And why do we know this from the very start? Because of her body type and that of the New Woman. Secondarily from her position in life and that of the New Woman, but really. The more like my own body the description, the less possible it is for a woman ever to have any intellectual agency or pursuits, and the more likely she is simply rotten to the core. Girls with curves never get to be the New Woman. I don't at this point care whether it's because Byatt has selected a Very Very Special Ant Metaphor in which the curves are the same as the bloated old queen, because she's doing the same damn thing as everyone who hasn't bothered with the metaphor. Any time there is a choice between a curvy woman and one who is more "spare" or "elegant" or just plain less curvy, the curvy one will wind up evil, dead, or both, and a good thing, too, because we can't have her sort running around getting a handle on good men who might blossom with an intellectual equal for a partner. Every girl chooses consciously and with full control at puberty, you know, brains or breasts, and so the ones who have breasts have only themselves to blame when other people realize they need to be evil or dead.

The only things that surprised me in this story were when Byatt didn't bother to explain away Eugenia's previous illustrations with her father's collection and when Eugenia didn't have conflict with her mother and need to go create a new nest, since multiple queens in the same nest can get pretty iffy pretty fast, and nobody seemed to be abandoning or neglecting the old queen once the new one started breeding. I mean, not only was Eugenia curvy, she was eager for sex! Which is always a bad sign in a woman. Means they're not only bad but probably up to something.

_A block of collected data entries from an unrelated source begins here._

-- ==== Sys2Proof/Certificates/Slice0/Obligations.lean ====
section
/-! DEFINITION. The statements for the provers. A statement about one operation gives the conditions on the state and the
operands under which it completes, the next state, and its frame. The other agents may step before every micro-step
(20_memory.md R87; log 2 says where the model has these boundaries): where the operation has few of them they may do anything
there (`envTurn`, `envTurns`); where it has many the statement is about a quiet or an obliging environment. -/

open Sys2Proof Sys2Proof.Machine

/-! ## Encoding -/

/-- Every operation with every operand value its fields admit survives encoding and decoding (30_encoding.md R126). -/
def Obligations.DecodeEncodeAgree : Prop := ∀ i : Instr, decode (encode i) = some i

/-- A word that decodes is the encoding of what it decodes to: no operand bit is dropped and no second word means the same
operation (R112, R126). -/
def Obligations.EncodeDecodeAgree : Prop := ∀ (w : Word) (i : Instr), decode w = some i → encode i = w

/-- The words that decode are the words that match a row of the opcode map, and no word matches two rows (R112, R116). -/
def Obligations.LegalWordsDecode : Prop :=
  (∀ w : Word, wordLegal w = true ↔ ∃ i, decode w = some i) ∧
  ∀ (w : Word) (r r' : OpRow), r ∈ opRows → r' ∈ opRows →
    w &&& r.format.mask = r.pattern → w &&& r'.format.mask = r'.pattern → r = r'

/-- Words the spec writes out decode to the operations it gives for them (95_test_vectors.md part B0). -/
def Obligations.SampleWordsDecode : Prop :=
  decode 0x10063000 = some (.srcctlSet 6 3) ∧ decode 0x12090000 = some (.donepinSetup 9) ∧
  decode 0x26000200 = some (.pwrthSet 1) ∧ decode 0x31000000 = some .capPoll ∧
  decode 0x32000004 = some (.capStatus 4) ∧ decode 0x45000611 = some (.lutWrite 1 1 3) ∧
  decode 0x460007E2 = some (.lutRead 2 30 3) ∧ decode 0x47000808 = some (.actclkSet 8 1) ∧
  decode 0x50000800 = some (.swapEn 1) ∧ decode 0x53000190 = some (.mmlutWrite 25) ∧
  decode 0x54000202 = some (.mmodelUpdate 2 1) ∧ decode 0x30000001 = none ∧ decode 0x47000811 = none

/-- An illegal word written to `CMD` while the host then waits ends at once with class `IllegalCommand` and changes nothing
else (R116). -/
def Obligations.IllegalWordRefused : Prop :=
  ∀ (s : State) (w : Word) (q : List HostAct), s.env.hostQ = .writeCmd w :: q → s.regs.busy = false → decode w = none →
    HostWaits (withHostQ s q) →
    ∃ t, step s = .next t ∧ EndedAtOnce { withHostQ s q with regs := { s.regs with cmd := w } } t 8

/-! ## The step -/

/-- A step whose host action writes a word that decodes to `i`, while DCC is not busy, is `exec i` on the state in which the
action is taken from the queue and `CMD` holds the word (R110); so the very next step runs the operation `withFetchWord`
places, whatever the state. -/
def Obligations.StepRunsDecoded : Prop :=
  (∀ (s : State) (w : Word) (q : List HostAct) (i : Instr), s.env.hostQ = .writeCmd w :: q → s.regs.busy = false →
    decode w = some i → step s = exec i { withHostQ s q with regs := { s.regs with cmd := w } }) ∧
  ∀ (s : State) (i : Instr), step (s.withFetchWord 32 (encode i).toNat) =
    exec i { s with regs := { s.regs with cmd := encode i, busy := false } }

/-- Nothing stops the machine: every step answers a next state, so every run is safe (60_exceptions.md R290, R299). -/
def Obligations.EveryStepAnswers : Prop := (∀ s : State, ∃ t, step s = .next t) ∧ ∀ (k : Nat) (s : State), SafeRun k s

Also it was extremely important for Our Hero to rescue the servant girl, who was scrawny and curveless and therefore innocent, but the other little girls who were growing up in the same house as a brother who had shown no signs of taking no for an answer and who had shtupped a sister before? Eh, whatever, they look like their sister, so they probably suck also. Leave 'em to rot. Neither Our Hero nor the New Woman who has spent a great deal of her time caring for these children should have a moment's concern about them.
From: [identity profile] dichroic.livejournal.com
Any time there is a choice between a curvy woman and one who is more "spare" or "elegant" or just plain less curvy, the curvy one will wind up evil, dead, or both, and a good thing, too, because we can't have her sort running around getting a handle on good men who might blossom with an intellectual equal for a partner.

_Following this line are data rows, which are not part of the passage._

-- ==== Sys2Proof/Laws/Sequences.lean ====
section
/-! SUPPORT. What the shared micro-sequences can do, said once: the rules for reading and writing transactions, a failed
transaction, the undo log, and the sequences of the LUT manager in an environment that serves every transaction (`Goes`). -/

namespace Sys2Proof.Machine

variable {α : Type}

/-! ## Rules for the two kinds of transaction -/

/-- The rule for a reading transaction. -/
theorem Runs.readTxn {P : State → Prop} {Q : α → State → Prop} {E : Stop → State → Prop} {t : Txn} {get : State → α}
    (hok : ∀ s s1, P s → Between s s1 → Q (get s1) (logTxn t true s1))
    (hfail : ∀ s s1 c, P s → Between s s1 → isTransportFailure c = true → E (.raised c) (logTxn t false s1))
    (hdrop : ∀ s s1, P s → Between s s1 → .reset ∈ s.env.hostQ → E .dropped (dccReset s1)) :
    Runs P (Machine.readTxn t get) Q E := Runs.transact hok hfail hdrop

/-- The rule for a writing transaction. -/
theorem Runs.writeTxn {P : State → Prop} {Q : Unit → State → Prop} {E : Stop → State → Prop} {t : Txn}
    {put : State → State} {torn : Nat → State → State}
    (hok : ∀ s s1, P s → Between s s1 → Q () (logTxn t true (put s1)))
    (hfail : ∀ s s1 c, P s → Between s s1 → isTransportFailure c = true →
      E (.raised c) (logTxn t false (torn s1.env.draws s1)))
    (hdrop : ∀ s s1, P s → Between s s1 → .reset ∈ s.env.hostQ → E .dropped (dccReset s1)) :
    Runs P (Machine.writeTxn t put torn) Q E := Runs.transact hok hfail hdrop

/-- An answer that is no success for a mailbox transaction is none for any transaction (60_exceptions.md R293). -/
theorem answerFailure_of_not_served {t : Tick} (h : ¬ Served t) (m : Bool) :
    ∃ c, answerFailure m t.answer = some c ∧ isTransportFailure c = true := by
  cases hc : answerFailure m t.answer with
  | some c => exact ⟨c, rfl, answerFailure_class hc⟩
  | none =>
    refine absurd ?_ h
    unfold Served
    cases m with
    | true => exact hc
    | false =>
      revert hc
      unfold answerFailure
      cases t.answer with
      | deviceError code => by_cases h0 : code = 0 <;> simp [h0]
      | _ => simp

/-- A failed reading transaction, while the host waits. -/
theorem readTxn_failed {t : Txn} {get : State → α} {s : State} (h : HostWaits s) (hs : ¬ Served (nextTick s.env)) :
    ∃ c, isTransportFailure c = true ∧
      (Machine.readTxn t get).run s = .error (.raised c) (logTxn t false (envTurn s)) := by
  obtain ⟨c, ha, hc⟩ := answerFailure_of_not_served hs (isMailbox t)
  exact ⟨c, hc, transact_failed h ha⟩

/-- A failed writing transaction, while the host waits. -/
theorem writeTxn_failed {t : Txn} {put : State → State} {torn : Nat → State → State} {s : State} (h : HostWaits s)
    (hs : ¬ Served (nextTick s.env)) :
    ∃ c, isTransportFailure c = true ∧ (Machine.writeTxn t put torn).run s =
      .error (.raised c) (logTxn t false (torn (envTurn s).env.draws (envTurn s))) := by
  obtain ⟨c, ha, hc⟩ := answerFailure_of_not_served hs (isMailbox t)
  exact ⟨c, hc, transact_failed h ha⟩

/-! ## The undo log (40_gpio_arbiter.md R148) -/

/-- The tags after a replay of the log. -/
def undoTags : List Undo → Vector Tag 19 → Vector Tag 19
  | [], tag => tag
  | .tag p t :: us, tag => undoTags us (tag.set p t)
  | .dir _ _ :: us, tag => undoTags us tag

/-- What a step whose failure is dropped can do: it goes on as the step did, or the operation is dropped. -/
theorem dropFailure_cases (m : M Unit) (s : State) :
    (∃ t, (dropFailure m).run s = .ok () t ∧ (m.run s = .ok () t ∨ ∃ c, m.run s = .error (.raised c) t)) ∨
    (∃ t, (dropFailure m).run s = .error .dropped t ∧ m.run s = .error .dropped t) := by
  unfold dropFailure
  rw [run_of]
  cases h : m.run s with
  | ok a t => exact .inl ⟨t, rfl, .inl rfl⟩
  | error e t =>
    cases e with
    | raised c => exact .inl ⟨t, rfl, .inr ⟨c, rfl⟩⟩
    | dropped => exact .inr ⟨t, rfl, rfl⟩

/-- The rule for it. -/
theorem Runs.dropFailure {P : State → Prop} {Q : Unit → State → Prop} {E : Stop → State → Prop} {m : M Unit}
    (h : Runs P m Q fun e s => match e with
      | .raised _ => Q () s
      | .dropped => E .dropped s) : Runs P (Machine.dropFailure m) Q E := by
  intro s hs
  have := h s hs
  unfold Machine.dropFailure
  rw [run_of]
  cases hr : m.run s with
  | ok a t => rw [hr] at this; exact this
  | error e t =>
    rw [hr] at this
    cases e with
    | raised c => exact this
    | dropped => exact this

/-- A replay of the log reaches the tags the log names and keeps what direction writes and tag writes keep; nothing but a
reset stops it. -/
theorem Runs.replayUndo {I : State → Prop} {E : Stop → State → Prop}
    (htag : ∀ (p : Pin) t s s1, I s → Between s s1 → I (updateDcc (fun d => { d with tag := d.tag.set p t }) s1))
    (hdir : ∀ p d s s1, I s → Between s s1 →
      I (logTxn (.gpioDirSet p d) true (updateChip (fun ch => { ch with dir := ch.dir.set p d }) s1)))
    (hbad : ∀ p d s s1 n, I s → Between s s1 → I (logTxn (.gpioDirSet p d) false (updateChip (fun ch => { ch with
      dir := ch.dir.set p (if (Config.tornMask n 0).testBit 0 then d else ch.dir.get p) }) s1)))
    (hdrop : ∀ s s1, I s → Between s s1 → .reset ∈ s.env.hostQ → E .dropped (dccReset s1))
    (us : List Undo) (tag : Vector Tag 19) :
    Runs (fun s => I s ∧ undoTags us s.dcc.tag = tag) (Machine.replayUndo us) (fun _ s => I s ∧ s.dcc.tag = tag) E := by
  induction us with
  | nil => exact Runs.pure fun s h => h
  | cons u us ih =>
    cases u with
    | tag p t =>
      refine Runs.bind (R := fun _ s => I s ∧ undoTags us s.dcc.tag = tag) ?_ fun _ => ih
      refine Runs.writeLocal (fun s s1 h hb => ⟨htag p t s s1 h.1 hb, ?_⟩) fun s s1 h hb hr => hdrop s s1 h.1 hb hr
      rw [updateDcc_dcc, hb.dcc]; exact h.2
    | dir p d =>
      refine Runs.bind (R := fun _ s => I s ∧ undoTags us s.dcc.tag = tag) ?_ fun _ => ih
      refine Runs.dropFailure ?_
      unfold gpioDirSet
      refine Runs.writeTxn ?_ ?_ ?_
      · refine fun s s1 h hb => ⟨hdir p d s s1 h.1 hb, ?_⟩
        rw [logTxn_dcc, updateChip_dcc, hb.dcc]; exact h.2
      · refine fun s s1 c h hb _ => ⟨hbad p d s s1 _ h.1 hb, ?_⟩
        rw [logTxn_dcc, updateChip_dcc, hb.dcc]; exact h.2
      · exact fun s s1 h hb hr => hdrop s s1 h.1 hb hr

There might be a strange genre-based correlation going on here, because I can think of a number of books in which the curvy woman is good and smart and gets the guy - and the ones that came to mind are all mysteries.
From: [identity profile] mrissa.livejournal.com
For the love of Pete send me titles. I am so tired of this I could scream.
From: [identity profile] dichroic.livejournal.com
Elizabeth Peters' Amelia Peabody series (Egyptologists; the series now stretches from Victorian times into WWI). There's also her VIcky Bliss series, whose heroine has a completely *different* sort of curviness than Peabody's. That is, Amelia Peabody is short (um, I have a vague memory that she's tall in the first book and suddenly short in later ones) and large of bust and hip, whereas Vicky Bliss has more of a statuesque pin-up's shape. Peabody is self-educated (later books do mention college's becoming open to women); Vicky is set in more modern times and has a PhD in history, or maybe it's art history.
Nancy Atherton's Aunt Dimity and the Duke, which is the first of the Aunt Dimity series chronologically, but is sort of tangential to the rest of the series. (Cozy mysteries. The first two are decent but after that it's annoyingly repetitive.)
Melissa Bourbon's Pleating for Mercy: A Dressmaker's Mystery (Harlow Cassidy, descendent of Butch Cassidy, opens a dressmaker shop in her TX hometown. )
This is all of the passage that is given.